Durante a vigília de uma vida

Exaurida, cansada de esperar

Disfarçando com uma boa história

Manchando as toalhas com gotas de vinho


Quantos sóis, quantos sóis

Orbitam em torno da mesa da sala

Ao mesmo tempo que os verbos

acontecem em gerúndios intermináveis

E estamos sempre a nos movimentarmos

para gastar o dia


Quantos sóis ardem, disparam luz

Sobre nossos corpos que tentam

Encaixar anatomias,

Provocando sensações que já conhecemos

Mas queremos repetir, desfazer, fazer

Até os lençóis ficarem tortos, enredados, rotos


Quantos sóis, meu amor

A desvendar a nudez que aprendemos

Ser natural e enfadonha

Diferente das cascas das frutas

Das capas dos livros

Das velhas cortinas do quarto


Os sóis continuam aqui

A me acompanhar na cama repleta de mornidão

Ouço o som do chuveiro, sei que a água

Cai sobre tua cabeça, ombros, sexo, pernas

Escorre entre os dedos dos pés, misturada a espuma do sabonete


Lembro de Roma num dia de chuva

Das estátuas dos deuses

que moram nas praças, ruas, vielas

E molham seus corpos de pedra

Sem poder fazer nada contra a umidade

Que entra em fissuras mínimas e antigas


Há tantos sóis aqui, meu amor

E o meu desejo de que retornes

Com gotículas de água na pele

como se fossem as flores

de um campo de sonho

repleto de insetos caminhantes e inquietos


Há tantos sóis aqui a me entorpecer

com este calor mortiço

evocação da necessidade do frescor

de saliva e do ar que vem das nossas bocas

que não tem forças para quebrar paredes

roer concretos e ferros


Desses sóis vem tudo que nos aquece

queima, arde e alimenta

estamos perto demais dessa chama

desbotando nossas retinas

invalidando ações propositais

de esquecimento e rudez


Quero acordar

mas há sóis demais aqui

pesam, fecham meus olhos

só posso procurar teu braço

acomodar minha cabeça

e num murmúrio dizer que te amo



 

Natural de São Paulo, formada em Letras, especialista em Literatura Brasileira (2003), Formação de Leitores (2005), mestre (2009) e doutora (2013) em Teoria da Literatura pela PUCRS. É professora de literatura e escrita criativa nos gêneros poético e narrativo.

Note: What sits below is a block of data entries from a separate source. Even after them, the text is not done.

/-- 42_control_toggles.md: the command words, the read of T0, the write of T1, and what a failed access
of either leaves; that the fault set records it too is the model's reading (log entry 22). -/
def Obligations.ToggleStepsReadThenWrite : Prop :=
  (∀ (op : Byte) (i : Instr), (op, i) ∈ [(0x10#8, Instr.enableDevice), (0x11#8, .disableDevice),
      (0x12#8, .startTransfer), (0x13#8, .endTransfer), (0x14#8, .enableGeneralCall),
      (0x15#8, .disableGeneralCall), (0x16#8, .resetTxFifo), (0x17#8, .clearTxFifoReset)] →
    decode (.cmd (op ++ 0#24 : BitVec (8 + 24)) []) = .ok i) ∧
  ∀ (s : State) (i : Instr) (b : Nat) (v : Bool), (i, b, v) ∈ toggles →
    (AtStep i .t0 s → exec i s = .next { afterAsk s with
      eng := { s.eng with tmp := s.cr, upc := .t1 } }) ∧
    (AtStep i .t1 s → exec i s =
      .next (finish (writeCr (setBit s.eng.tmp (BitVec.ofNat 5 b) v) (afterAsk s)))) ∧
    (FailsAt i .t0 s ∨ FailsAt i .t1 s → exec i s = .next (failedAt s))

/-- 42_control_toggles.md: a whole toggle, no other agent between, changes one bit of CR and what follows
from it, and nothing else but the engine's latched command, micro-PC and `eng.tmp`; that the working
registers no step of it writes keep their values is the model's choice (log entry 35). -/
def Obligations.TogglesChangeOneBit : Prop :=
  ∀ (s : State) (i : Instr) (b : Nat) (v : Bool), (i, b, v) ∈ toggles →
    s.eng.mode = .idle → s.params.accessCanFail = false →
    ∃ w : Word, (∀ k, k < 32 → w.getLsbD k = if k = b then v else s.cr.getLsbD k) ∧
      execTimes 3 i s = .next { controlWritten w s with
        ret := .done
        eng := { s.eng with cmd := i, upc := .t1, mode := .idle, tmp := s.cr } }

/-- 43_fifo_primitives.md: the command word, the frame built, the three cases of the write, and what a
failed access leaves; that the fault set records it too is the model's reading (log entry 22). -/
def Obligations.EnqueueWordQueuesItsEntry : Prop :=
  ∀ (s : State) (byte : Byte) (isStart isStop : Bool),
    decode (.cmd (0x20#8 ++ (0#6 ++ (BitVec.ofBool isStop ++ (BitVec.ofBool isStart ++
      (byte ++ 0#8)))) : BitVec (8 + (6 + (1 + (1 + (8 + 8)))))) []) =
      .ok (.enqueueWord byte isStart isStop) ∧
    ∃ e : Entry, e.extractLsb' 0 8 = byte ∧ e.getLsbD 8 = isStart ∧ e.getLsbD 9 = isStop ∧
      (AtStep (.enqueueWord byte isStart isStop) .eq0 s →
        exec (.enqueueWord byte isStart isStop) s =
          .next { pushEntry e (afterAsk s) with eng := { s.eng with mode := .idle } }) ∧
      (FailsAt (.enqueueWord byte isStart isStop) .eq0 s →
        exec (.enqueueWord byte isStart isStop) s = .next (failedAt s))

/-- 43_fifo_primitives.md: the low byte into `res.data[0]`, every other byte of `res.data` as before; on
an empty FIFO any byte; and what a failed access leaves: that the fault set records it too is the
model's reading (log entry 22). -/
def Obligations.DequeueWordTakesOneByte : Prop :=
  decode (.cmd 0x21000000#32 []) = .ok .dequeueWord ∧
  ∀ s : State,
    (FailsAt .dequeueWord .dq0 s → exec .dequeueWord s = .next (failedAt s)) ∧
    (AtStep .dequeueWord .dq0 s → Memory.wf s.res.data → ∃ (r : Word) (data : Memory),
      (∀ k, memRead data k = if k = 0 then r.extractLsb' 0 8 else memRead s.res.data k) ∧
      (∀ b rest, s.rxf = b :: rest → r.extractLsb' 0 8 = b ∧
        exec .dequeueWord s = .next { afterAsk s with
          rxf := rest, draws := (afterAsk s).draws + 1
          eng := { s.eng with mode := .idle, tmp := r }
          res := { s.res with data := data } }) ∧
      (s.rxf = [] →
        exec .dequeueWord s = .next { afterAsk s with
          draws := (afterAsk s).draws + 1, faults := withFault .rxUnderflow s.faults
          eng := { s.eng with mode := .idle, tmp := r }
          res := { s.res with data := data } }))

/-- 60_exceptions.md section 1: a failed access of any engine step of any command has no effect on the
controller, none of the step's register updates happens, and the operation stops; Faulted is left by
the host's acknowledgement or by `rst` and by nothing else; with ACCESS_CAN_FAIL = false no access
fails. That the fault set records the failure as `res.err` does is the model's reading (log entry 22). -/
def Obligations.FailedEngineAccessStopsTheOperation : Prop :=
  (∀ (s : State) (i : Instr) (l : Label), i.kind = .command → l ∈ stepLabels i →
    FailsAt i l s → exec i s = .next (failedAt s)) ∧
  (∀ s : State, s.eng.mode = .faulted → engineStep s = .next s ∧
    hostAction .ackFault s = .next { s with eng := { s.eng with mode := .idle } } ∧
    (∃ t, hostAction .rst s = .next t ∧ t.eng.mode = .idle) ∧
    (∀ a t, a ≠ .ackFault → a ≠ .rst → hostAction a s = .next t → t.eng = s.eng)) ∧
  (∀ s : State, s.params.accessCanFail = false → (askFail s).1 = false ∧ afterAsk s = s)

/-! ### The transaction engine -/

/-- 44_transaction_engine.md R179, R181: the step table of the prologue, for the four operations that
run it. -/
def Obligations.PrologueStepTable : Prop :=
  decode (.cmd 0x30000000#32 []) = .ok .initDevice ∧
  ∀ (s : State) (i : Instr), .p0 ∈ stepLabels i →
    (AtStep i .p0 s → exec i s = .next (goto .p1 (softReset (afterAsk s)))) ∧
    (AtStep i .p1 s → exec i s = .next { afterAsk s with
      rxPirq := rxPirqField s.params s.params.rxPirqInit, eng := { s.eng with upc := .p2 } }) ∧
    (∀ l m, (l, m) ∈ [(Label.p2, Label.p3), (.p4, .p5), (.p8, .p9), (.p10, .p11), (.p12, .p13)] →
      AtStep i l s → exec i s = .next { afterAsk s with
        eng := { s.eng with tmp := s.cr, upc := m } }) ∧
    (∀ l b v m, (l, b, v, m) ∈ [(Label.p3, 1#5, true, Label.p4), (.p5, 1#5, false, .p6),
        (.p9, 0#5, true, .p10), (.p11, 6#5, false, .p12), (.p13, 1#5, false, .p14)] →
      AtStep i l s → exec i s =
        .next (goto m (writeCr (setBit s.eng.tmp b v) (afterAsk s)))) ∧
    (AtStep i .p6 s → exec i s = .next { afterAsk s with
      eng := { s.eng with tmp := s.isr.setWidth 32, upc := .p7 } }) ∧
    (AtStep i .p7 s → exec i s = .next { afterAsk s with
      isr := 0x00#8, eng := { s.eng with upc := .p8 } }) ∧
    (AtStep i .p14 s → s.txf = [] ∧ s.rxf = [] ∧ ownBusy s.ls = false ∧ s.env.extBusy = false →
      exec i s = .next { afterAsk s with eng := { s.eng with
        st := (srWord s).extractLsb' 0 8, upc := afterPrologue i
        mode := if i = .initDevice then .idle else .run } }) ∧
    (AtStep i .p14 s → ¬ (s.txf = [] ∧ s.rxf = [] ∧ ownBusy s.ls = false ∧
        s.env.extBusy = false) →
      exec i s = .next { afterAsk s with eng := { s.eng with
        st := (srWord s).extractLsb' 0 8 } })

Tem pós-doutorado na Faculdade de Letras da Universidade de Lisboa, no Centro de Estudos Comparatistas (novas identidades de escrita portuguesas) e na Universidade Regional Integrada do Alto Uruguai e Missões (romance de Almeida Faria). Tem artigos e ensaios publicados sobre escrita ficcional, escrita criativa e literatura portuguesa. É colaboradora do Jornal Rascunho. Participa de diversos grupos de pesquisa, entre eles o Figuras da Ficção, coordenado pelo Prof. Dr. Carlos Reis, da Universidade de Coimbra. É autora de Ainda é céu, livro de poemas (Editora Patuá), e tem poemas publicados em antologias.